Abstract

Introduction: Intracranial hemorrhage (ICH) is the most common cerebrovascular event in patients with cancer. We sought to evaluate the outcomes of surgical treatment for ICH and to determine possible pre-operative outcome predictors.
 Methods: We retrospectively reviewed surgical procedures for the treatment of ICH in patients with cancer. Analyses included clinical, laboratory, and radiological characteristics. Primary endpoints were survival and mortality in index hospitalization.
 Results: Ninety-four emergency neurosurgeries were performed for ICH in 88 different patients with cancer over ten years. 51 patients had chronic subdural hematomas (CSDH: 54.3%), 35 with intraparenchymal hemorrhage (37.2%), 6 with acute subdural hematoma (ASDH: 6.4%), and only 2 with epidural hemorrhages (2.1%). Median patient follow-up was 63 days (IQR=482.2). 71 patients (75.5%) died at follow-up, with a median survival of 33 days. Overall 30-day mortality was 38.3% and reached 27.5% in patients with CSDH. Lower survival was associated to higher absolute leucocyte count (HR 1.06; 95%CI 1.04-1.09), higher aPTT ratio (HR 3.02; 95% CI 1.01-9.08), higher serum CRP (HR 1.01; 95%CI 1.01-1.01), and unresponsive pupils (each unresponsive pupil - HR 2.65; 95%CI 1.50-4.68). Lower absolute platelet count was associated with a modest increase in survival rates (every 1000 platelets - HR 0.99; 95%CI 0.97-0.99).

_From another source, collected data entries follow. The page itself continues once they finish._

-- ==== Sys2Proof/Certificates/Slice0/Obligations.lean ====
section
/-! DEFINITION. The statements about the model, for the provers. A statement that names a command says where it answers a next state,
what that state holds, and what it leaves alone; R<n> are the rules of spec/. -/

open Sys2Proof Sys2Proof.Machine

/-! ### The whole machine -/

/-- A step with a command at the front of the queue is that command's effect with the queue's rest. On an empty queue (the model's choice,
log entry 1) one fc passes, and nothing but time and the counts of clock cycles moves. -/
def Obligations.StepRunsFrontCommand : Prop :=
  (∀ (c : Instr) (cs : List Instr) (s : State), step { s with pending := c :: cs } = exec c { s with pending := cs }) ∧
  ∀ s : State, s.pending = [] →
    ∃ t, step s = .next t ∧ t.fcNow = s.fcNow + 1 ∧ t = { s with fcNow := s.fcNow + 1, regs := t.regs }

/-- No command touches the queue or the delivered part, and neither time nor the counter of free values goes back. -/
def Obligations.CommandsKeepQueueAndPart : Prop :=
  ∀ (c : Instr) (s t : State), exec c s = .next t →
    t.pending = s.pending ∧ t.part = s.part ∧ s.fcNow ≤ t.fcNow ∧ s.freeCtr ≤ t.freeCtr

/-- Only a fabric input that breaks its contract faults, a beat beyond its read or come twice (R28) and credits above 255 (R27), and only a
capture of a wrong length is refused; every other command answers a next state in every state. -/
def Obligations.OnlyBrokenInputsStop : Prop :=
  ∀ (c : Instr) (s : State),
    (∀ f, exec c s = .fault f →
      (f = .unknownBeat ∧ ∃ p g b d e x, c = .readBeat p g b d e x) ∨ (f = .creditOverflow ∧ ∃ p q w, c = .creditReturn p q w)) ∧
    ∀ r, exec c s = .refused r ↔ r = .illFormed ∧ ∃ d : List (BitVec 8), c = .captureDone d ∧ d.length ≠ 65536

/-- The tables of registers, of the medium's rows and of OTP words stay in canonical form, whatever the step. -/
def Obligations.StepsKeepCanonicalTables : Prop :=
  ∀ s t : State, Canonical s → step s = .next t → Canonical t

/-- The tables are canonical in reset. -/
def Obligations.ResetTablesCanonical : Prop := Canonical State.reset

/-- An OTP bit that is set stays set, whatever command runs: a burn only sets bits (R407), and every reset and a loss of supply
keep the OTP (R18). -/
def Obligations.OtpBitsNeverCleared : Prop :=
  ∀ (c : Instr) (s t : State), exec c s = .next t → ∀ w, otpWord s w &&& otpWord t w = otpWord s w

/-- The life-cycle state is read off the leading segments that count as set, 12 or more bits of 16, and LC_STAT.STATE shows it; entering
state k burns segment k - 1, and SCRAP segments 4 and 5, and when that burn ends the state is k (R409). The state never goes back,
whatever the step. -/
def Obligations.LifeCycleCountsAndNeverGoesBack : Prop :=
  let seg := fun (k : Nat) => if k = 5 then [(4, 0xFFFF), (5, 0xFFFF)] else [(k - 1, 0xFFFF)]
  (∀ (s : State) (c port : Nat), c ≤ 6 → (∀ i, i < c → 12 ≤ popCount 16 (otpWord s i)) → (c < 6 → popCount 16 (otpWord s c) < 12) →
    lcState s = [0, 1, 2, 3, 4, 5, 5].getD c 0 ∧ fieldShown s (shown s port .glm 0) (pg pGLM) GLM.LC_STAT.STATE = lcState s) ∧
  (∀ (src id : BitVec 8) (v : BitVec 32) (s : State), let k := v.toNat % 8
    CanWrite s src.toNat pGLM 0x48 → unlocked s pGLM src.toNat 0x48 = true → glumeUp s = true → s.glm.trans = none →
    flag s (pg pGLM) GLM.DBG_STAT.TOKEN = false → lcReason s k = 0 → k ∈ [1, 3, 5] →
    ∃ t, exec (.lcReq src id v) s = .next t ∧ t.glm.burns = s.glm.burns ++ [{ use := .segment, words := seg k }]) ∧
  (∀ (s : State) (k : Nat) (b : Burn) (bs : List Burn), s.phase = .run → s.glm.trans = some { target := k, result := none } →
    s.glm.burns = b :: bs → b.use = .data → k = 2 ∨ (k = 4 ∧ ∀ p ∈ b.words, p.1 ≠ 6) →
    ∃ t, exec (.otpBurnDone true) s = .next t ∧ t.glm.burns = bs ++ [{ use := .segment, words := seg k }]) ∧
  (∀ (s : State) (k : Nat) (bs : List Burn), s.phase = .run → s.glm.trans = some { target := k, result := none } →
    s.glm.burns = { use := .segment, words := seg k } :: bs → SMap.Wf s.glm.otp → 1 ≤ k → k ≤ 5 → lcState s = k - 1 →
    (∀ i, k ≤ i → i < 6 → popCount 16 (otpWord s i) < 12) →
    ∃ t, exec (.otpBurnDone true) s = .next t ∧ (∀ p ∈ seg k, otpWord t p.1 = 0xFFFF) ∧
      (∀ w, (∀ p ∈ seg k, p.1 ≠ w) → otpWord t w = otpWord s w) ∧ lcState t = k) ∧
  ∀ s t : State, step s = .next t → lcState s ≤ lcState t
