-- ==== Sys2Proof/Laws/Word.lean ====
section
/-! SUPPORT. The laws of the sparse map: a read after a write, and that every operation keeps the canonical form. -/

namespace Sys2Proof.SMap

variable {β : Type}

@[simp] theorem get?_nil (i : Nat) : SMap.get? ([] : SMap β) i = none := rfl

@[simp] theorem get?_set_same (m : SMap β) (i : Nat) (b : β) : SMap.get? (SMap.set m i b) i = some b := by
  induction m with
  | nil => simp [SMap.set, SMap.get?]
  | cons p m ih =>
    obtain ⟨k, v⟩ := p
    simp only [SMap.set]
    split
    · simp [SMap.get?]
    · split
      · simp [SMap.get?]
      · simp only [SMap.get?]
        rw [if_neg (by omega)]
        exact ih

theorem get?_set_ne (m : SMap β) {i j : Nat} (b : β) (h : j ≠ i) : SMap.get? (SMap.set m i b) j = SMap.get? m j := by
  induction m with
  | nil => simp [SMap.set, SMap.get?, h.symm]
  | cons p m ih =>
    obtain ⟨k, v⟩ := p
    simp only [SMap.set]
    split
    · simp [SMap.get?, h.symm]
    · split
      · next hik => subst hik; simp [SMap.get?, h.symm]
      · simp only [SMap.get?, ih]

theorem get?_set (m : SMap β) (i j : Nat) (b : β) :
    SMap.get? (SMap.set m i b) j = if j = i then some b else SMap.get? m j := by
  split
  · next h => subst h; simp
  · next h => exact get?_set_ne m b h

@[simp] theorem getD_set_same (m : SMap β) (i : Nat) (b d : β) : SMap.getD (SMap.set m i b) i d = b := by
  simp [SMap.getD]

theorem getD_set_ne (m : SMap β) {i j : Nat} (b d : β) (h : j ≠ i) : SMap.getD (SMap.set m i b) j d = SMap.getD m j d := by
  simp [SMap.getD, get?_set_ne m b h]

theorem above_mono {lo hi : Nat} {m : SMap β} (h : lo ≤ hi) (ha : SMap.above hi m) : SMap.above lo m :=
  fun p hp => Nat.lt_of_le_of_lt h (ha p hp)

theorem above_set {lo i : Nat} {m : SMap β} (b : β) (h : lo < i) (ha : SMap.above lo m) : SMap.above lo (SMap.set m i b) := by
  induction m with
  | nil => intro p hp; simp [SMap.set] at hp; subst hp; exact h
  | cons q m ih =>
    obtain ⟨k, v⟩ := q
    have hk : lo < k := ha (k, v) (by simp)
    have hm : SMap.above lo m := fun p hp => ha p (by simp [hp])
    intro p hp
    simp only [SMap.set] at hp
    split at hp
    · rcases List.mem_cons.1 hp with rfl | hp
      · exact h
      · exact ha p hp
    · split at hp
      · rcases List.mem_cons.1 hp with rfl | hp
        · exact h
        · exact hm p hp
      · rcases List.mem_cons.1 hp with rfl | hp
        · exact hk
        · exact ih hm p hp

/-- Writing a key keeps the canonical form. -/
theorem wf_set {m : SMap β} (i : Nat) (b : β) (h : SMap.Wf m) : SMap.Wf (SMap.set m i b) := by
  induction m with
  | nil => exact ⟨fun p hp => (List.not_mem_nil hp).elim, trivial⟩
  | cons q m ih =>
    obtain ⟨k, v⟩ := q
    obtain ⟨ha, hm⟩ := h
    simp only [SMap.set]
    split
    · next hik => exact ⟨fun p hp => by
        rcases List.mem_cons.1 hp with rfl | hp
        · exact hik
        · exact Nat.lt_trans hik (ha p hp), ha, hm⟩
    · split
      · next hik => exact ⟨fun p hp => hik ▸ ha p hp, hm⟩
      · next h1 h2 => exact ⟨above_set b (by show k < i; omega) ha, ih hm⟩

theorem above_erase {lo i : Nat} {m : SMap β} (ha : SMap.above lo m) : SMap.above lo (SMap.erase m i) := by
  induction m with
  | nil => exact ha
  | cons q m ih =>
    obtain ⟨k, v⟩ := q
    have hm : SMap.above lo m := fun p hp => ha p (by simp [hp])
    simp only [SMap.erase]
    split
    · exact hm
    · intro p hp
      rcases List.mem_cons.1 hp with rfl | hp
      · exact ha _ (by simp)
      · exact ih hm p hp

/-- Removing a key keeps the canonical form. -/
theorem wf_erase {m : SMap β} (i : Nat) (h : SMap.Wf m) : SMap.Wf (SMap.erase m i) := by
  induction m with
  | nil => trivial
  | cons q m ih =>
    obtain ⟨k, v⟩ := q
    obtain ⟨ha, hm⟩ := h
    simp only [SMap.erase]
    split
    · exact hm
    · exact ⟨above_erase ha, ih hm⟩

theorem above_filter {lo : Nat} {m : SMap β} (f : Nat × β → Bool) (ha : SMap.above lo m) : SMap.above lo (m.filter f) :=
  fun p hp => ha p (List.mem_filter.1 hp).1

/-- Keeping some of the keys keeps the canonical form. -/
theorem wf_filter {m : SMap β} (f : Nat × β → Bool) (h : SMap.Wf m) : SMap.Wf (m.filter f) := by
  induction m with
  | nil => trivial
  | cons q m ih =>
    obtain ⟨ha, hm⟩ := h
    simp only [List.filter_cons]
    split
    · exact ⟨above_filter f ha, ih hm⟩
    · exact ih hm

theorem get?_eq_none_of_above {m : SMap β} {i : Nat} (h : SMap.above i m) : SMap.get? m i = none := by
  induction m with
  | nil => rfl
  | cons q m ih =>
    obtain ⟨k, v⟩ := q
    have hk : i < k := h (k, v) (by simp)
    simp only [SMap.get?]
    rw [if_neg (by omega)]
    exact ih fun p hp => h p (by simp [hp])

theorem get?_erase_same {m : SMap β} (i : Nat) (h : SMap.Wf m) : SMap.get? (SMap.erase m i) i = none := by
  induction m with
  | nil => rfl
  | cons q m ih =>
    obtain ⟨k, v⟩ := q
    obtain ⟨ha, hm⟩ := h
    simp only [SMap.erase]
    split
    · next hk => subst hk; exact get?_eq_none_of_above ha
    · next hk => simp only [SMap.get?]; rw [if_neg hk]; exact ih hm

theorem get?_erase_ne (m : SMap β) {i j : Nat} (h : j ≠ i) : SMap.get? (SMap.erase m i) j = SMap.get? m j := by
  induction m with
  | nil => rfl
  | cons q m ih =>
    obtain ⟨k, v⟩ := q
    simp only [SMap.erase]
    split
    · next hk => subst hk; simp [SMap.get?, h.symm]
    · simp only [SMap.get?, ih]

theorem mem_set {m : SMap β} {i : Nat} {b : β} {p : Nat × β} (h : p ∈ SMap.set m i b) : p = (i, b) ∨ p ∈ m := by
  induction m with
  | nil => simp [SMap.set] at h; exact .inl h
  | cons q m ih =>
    obtain ⟨k, v⟩ := q
    simp only [SMap.set] at h
    split at h
    · rcases List.mem_cons.1 h with rfl | h
      · exact .inl rfl
      · exact .inr h
    · split at h
      · rcases List.mem_cons.1 h with rfl | h
        · exact .inl rfl
        · exact .inr (List.mem_cons_of_mem _ h)
      · rcases List.mem_cons.1 h with rfl | h
        · exact .inr (by simp)
        · rcases ih h with h | h
          · exact .inl h
          · exact .inr (List.mem_cons_of_mem _ h)

theorem mem_erase {m : SMap β} {i : Nat} {p : Nat × β} (h : p ∈ SMap.erase m i) : p ∈ m := by
  induction m with
  | nil => exact h
  | cons q m ih =>
    obtain ⟨k, v⟩ := q
    simp only [SMap.erase] at h
    split at h
    · exact List.mem_cons_of_mem _ h
    · rcases List.mem_cons.1 h with rfl | h
      · simp
      · exact List.mem_cons_of_mem _ (ih h)

end Sys2Proof.SMap
end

 Conclusion: Outcomes following surgical treatment of ICH in patients with cancer impose significant morbidity and mortality. Altered pupillary reflexes, coagulopathies, and increased inflammatory response were predictors of mortality for any type of ICH. CSDH was the most common type of ICH and had higher mortality rates than non-oncologic patients.